7. Go outside, all of you, or you’ll be a lot of sweeps. (40,25).
8. You are a pure evil. (41,163).
9. This is a hungry, vicious, ungrateful little monster with large ambitions. (14,138).
10. You’re just a jelly-fish. (18,281).
11. That child is a pig and a beast. (38,104).
12. I’m a beast, I’m a slut, I’m just a bloody bitch. I’m rotten through and through. (29,223).
13. The public are a lot of jackasses. (29,221).
14. I was rather a muff at the letter. (40,87).
15. - You know, I’m not a squealer, Harry.
- You are a rummy. But no matter how rum dumb you get. (9,54).
16. He told himself. “Man, you just a big black bugger.” He kept referring to himself as black, which, of course, he was, Lou thought, but it was not the thing to say. (38,139).
17. What do you want to go and hamper yourself with a man who’ll always be a millstone round your neck? (29,51).
18. - Who is that tall bird?
- I tell you he’s just a radical bastard. (21,166).
19. His face was a picture of red ferocity. (25,26).
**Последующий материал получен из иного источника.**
/-! setArrival -/

@[simp] theorem State.setArrival_mem (s : State) (k : Nat) (x : Arrival) : (s.setArrival k x).mem = s.mem := rfl
@[simp] theorem State.setArrival_mpois (s : State) (k : Nat) (x : Arrival) : (s.setArrival k x).mpois = s.mpois := rfl
@[simp] theorem State.setArrival_creg (s : State) (k : Nat) (x : Arrival) : (s.setArrival k x).creg = s.creg := rfl
@[simp] theorem State.setArrival_preg (s : State) (k : Nat) (x : Arrival) : (s.setArrival k x).preg = s.preg := rfl
@[simp] theorem State.setArrival_bar (s : State) (k : Nat) (x : Arrival) : (s.setArrival k x).bar = s.bar := rfl
@[simp] theorem State.setArrival_msix (s : State) (k : Nat) (x : Arrival) : (s.setArrival k x).msix = s.msix := rfl
@[simp] theorem State.setArrival_therm (s : State) (k : Nat) (x : Arrival) : (s.setArrival k x).therm = s.therm := rfl
@[simp] theorem State.setArrival_groups (s : State) (k : Nat) (x : Arrival) : (s.setArrival k x).groups = s.groups := rfl
@[simp] theorem State.setArrival_teams (s : State) (k : Nat) (x : Arrival) : (s.setArrival k x).teams = s.teams := rfl
@[simp] theorem State.setArrival_clusters (s : State) (k : Nat) (x : Arrival) : (s.setArrival k x).clusters = s.clusters := rfl
@[simp] theorem State.setArrival_cores (s : State) (k : Nat) (x : Arrival) : (s.setArrival k x).cores = s.cores := rfl
@[simp] theorem State.setArrival_dies (s : State) (k : Nat) (x : Arrival) : (s.setArrival k x).dies = s.dies := rfl
@[simp] theorem State.setArrival_copies (s : State) (k : Nat) (x : Arrival) : (s.setArrival k x).copies = s.copies := rfl
@[simp] theorem State.setArrival_mats (s : State) (k : Nat) (x : Arrival) : (s.setArrival k x).mats = s.mats := rfl
@[simp] theorem State.setArrival_batches (s : State) (k : Nat) (x : Arrival) : (s.setArrival k x).batches = s.batches := rfl
@[simp] theorem State.setArrival_mills (s : State) (k : Nat) (x : Arrival) : (s.setArrival k x).mills = s.mills := rfl
@[simp] theorem State.setArrival_queues (s : State) (k : Nat) (x : Arrival) : (s.setArrival k x).queues = s.queues := rfl
@[simp] theorem State.setArrival_handles (s : State) (k : Nat) (x : Arrival) : (s.setArrival k x).handles = s.handles := rfl
@[simp] theorem State.setArrival_launches (s : State) (k : Nat) (x : Arrival) : (s.setArrival k x).launches = s.launches := rfl
@[simp] theorem State.setArrival_faultQ (s : State) (k : Nat) (x : Arrival) : (s.setArrival k x).faultQ = s.faultQ := rfl
@[simp] theorem State.setArrival_uops (s : State) (k : Nat) (x : Arrival) : (s.setArrival k x).uops = s.uops := rfl
@[simp] theorem State.setArrival_logs (s : State) (k : Nat) (x : Arrival) : (s.setArrival k x).logs = s.logs := rfl
@[simp] theorem State.setArrival_appends (s : State) (k : Nat) (x : Arrival) : (s.setArrival k x).appends = s.appends := rfl
@[simp] theorem State.setArrival_trans (s : State) (k : Nat) (x : Arrival) : (s.setArrival k x).trans = s.trans := rfl
@[simp] theorem State.setArrival_saved (s : State) (k : Nat) (x : Arrival) : (s.setArrival k x).saved = s.saved := rfl
@[simp] theorem State.setArrival_jobs (s : State) (k : Nat) (x : Arrival) : (s.setArrival k x).jobs = s.jobs := rfl
@[simp] theorem State.setArrival_files (s : State) (k : Nat) (x : Arrival) : (s.setArrival k x).files = s.files := rfl
@[simp] theorem State.setArrival_repairs (s : State) (k : Nat) (x : Arrival) : (s.setArrival k x).repairs = s.repairs := rfl
@[simp] theorem State.setArrival_absent (s : State) (k : Nat) (x : Arrival) : (s.setArrival k x).absent = s.absent := rfl
@[simp] theorem State.setArrival_sparesUsed (s : State) (k : Nat) (x : Arrival) : (s.setArrival k x).sparesUsed = s.sparesUsed := rfl
@[simp] theorem State.setArrival_time (s : State) (k : Nat) (x : Arrival) : (s.setArrival k x).time = s.time := rfl
@[simp] theorem State.setArrival_cur (s : State) (k : Nat) (x : Arrival) : (s.setArrival k x).cur = s.cur := rfl
@[simp] theorem State.setArrival_curB (s : State) (k : Nat) (x : Arrival) : (s.setArrival k x).curB = s.curB := rfl
@[simp] theorem State.setArrival_lat (s : State) (k : Nat) (x : Arrival) : (s.setArrival k x).lat = s.lat := rfl
@[simp] theorem State.setArrival_picked (s : State) (k : Nat) (x : Arrival) : (s.setArrival k x).picked = s.picked := rfl
@[simp] theorem State.setArrival_held (s : State) (k : Nat) (x : Arrival) : (s.setArrival k x).held = s.held := rfl
@[simp] theorem State.setArrival_inputs (s : State) (k : Nat) (x : Arrival) : (s.setArrival k x).inputs = s.inputs := rfl
@[simp] theorem State.setArrival_freeCtr (s : State) (k : Nat) (x : Arrival) : (s.setArrival k x).freeCtr = s.freeCtr := rfl
@[simp] theorem State.setArrival_seq (s : State) (k : Nat) (x : Arrival) : (s.setArrival k x).seq = s.seq := rfl
@[simp] theorem State.setArrival_nextId (s : State) (k : Nat) (x : Arrival) : (s.setArrival k x).nextId = s.nextId := rfl
@[simp] theorem State.setArrival_rrCore (s : State) (k : Nat) (x : Arrival) : (s.setArrival k x).rrCore = s.rrCore := rfl
@[simp] theorem State.setArrival_cregOld (s : State) (k : Nat) (x : Arrival) : (s.setArrival k x).cregOld = s.cregOld := rfl
@[simp] theorem State.setArrival_image (s : State) (k : Nat) (x : Arrival) : (s.setArrival k x).image = s.image := rfl
@[simp] theorem State.setArrival_draws (s : State) (k : Nat) (x : Arrival) : (s.setArrival k x).draws = s.draws := rfl
@[simp] theorem State.setArrival_drainSel (s : State) (k : Nat) (x : Arrival) : (s.setArrival k x).drainSel = s.drainSel := rfl
@[simp] theorem State.setArrival_answer (s : State) (k : Nat) (x : Arrival) : (s.setArrival k x).answer = s.answer := rfl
20. … a superfluous man however unattractive or stupid was acceptable; a superfluous woman, however witty and well-informed, a social embarrassment.” (25,53).
21. They’re the devil, these serial murders. (25,63).
22. Horror and death were his trade… (25,82).
23. She’d be a disaster. (25,98).
24. But Father can be remarkably obstinate when he thinks he knows what he wants and Mother is a putty in his hands. (25,102).